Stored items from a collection
____________________

/-- Settles O51: the third byte completes the command, and the tick after it meets an idle engine. -/
theorem thirdAckByteBeatsTheTick : Obligations.ThirdAckByteBeatsTheTick := by
  unfold Obligations.ThirdAckByteBeatsTheTick
  intro s b cs hst hcnt hinputs
  have hengine : tickEvent (rxByte b s.eng) = complete (ackVerdict (storeAck b s.eng)) (storeAck b s.eng) := by
    rw [rxByte_of_third hst hcnt, tickEvent_of_outside (by simp)]
  refine ⟨_, run_rx_tick_cycle hinputs, ?_⟩
  simp only [hengine]
  exact ⟨rfl, rfl, rfl, ackVerdict_storeAck_code hcnt b⟩

end Sys2Proof.Machine
end
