-- ==== Sys2Proof/Syntax.lean ====
section
/-! DEFINITION. Sys2Proof/Syntax.lean: the commands of the block, one constructor for each row of spec/opcode_table.json, with the
operands that the row's rule gives it. Bytes that come from outside the node (a message, what a host buffer holds, what a medium
answers) are operands. -/
namespace Sys2Proof

/-- Where a request message comes from (R133, R146, R532): a fabric channel with the frame's source node, link class, frame
tenant and Ethernet source address, or an NVMe submission queue entry. -/
inductive Source where
  | fabric (ch : Fin 128) (node : BitVec 16) (cls : Fin 8) (tenant : BitVec 8) (mac : BitVec 48)
  | nvme (sq : BitVec 16) (cid : BitVec 16)
  deriving DecidableEq, Repr

/-- One carrier's copy of the flash store, as the node reads it when it identifies the carrier (R66–R75): the slots' bytes, the slot
marked pending (some true is B), and the overlays by partition. -/
structure FlashStore where
  slotA : Option (List (BitVec 8)) := none
  slotB : Option (List (BitVec 8)) := none
  activeB : Bool := false
  pending : Option Bool := none
  overlays : List (Nat × List (BitVec 8)) := []
  /-- the store's blocks fail writes -/
  failing : Bool := false
  deriving DecidableEq, Repr

/-- What lies outside the node's own state and a command reads while it runs: the bytes of a host buffer (none where the host read fails),
the page keys that are unrecoverable when a recovery reads them, and the sequences of journal records that fail their CRC then. -/
structure Reads where
  buf : Option (List (BitVec 8)) := none
  unread : List Nat := []
  badRecs : List Nat := []
  deriving DecidableEq, Repr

____________________

__What you should do__:
In the records above, how many lines include "Option"? Answer with the number alone.

__Final answer__:
4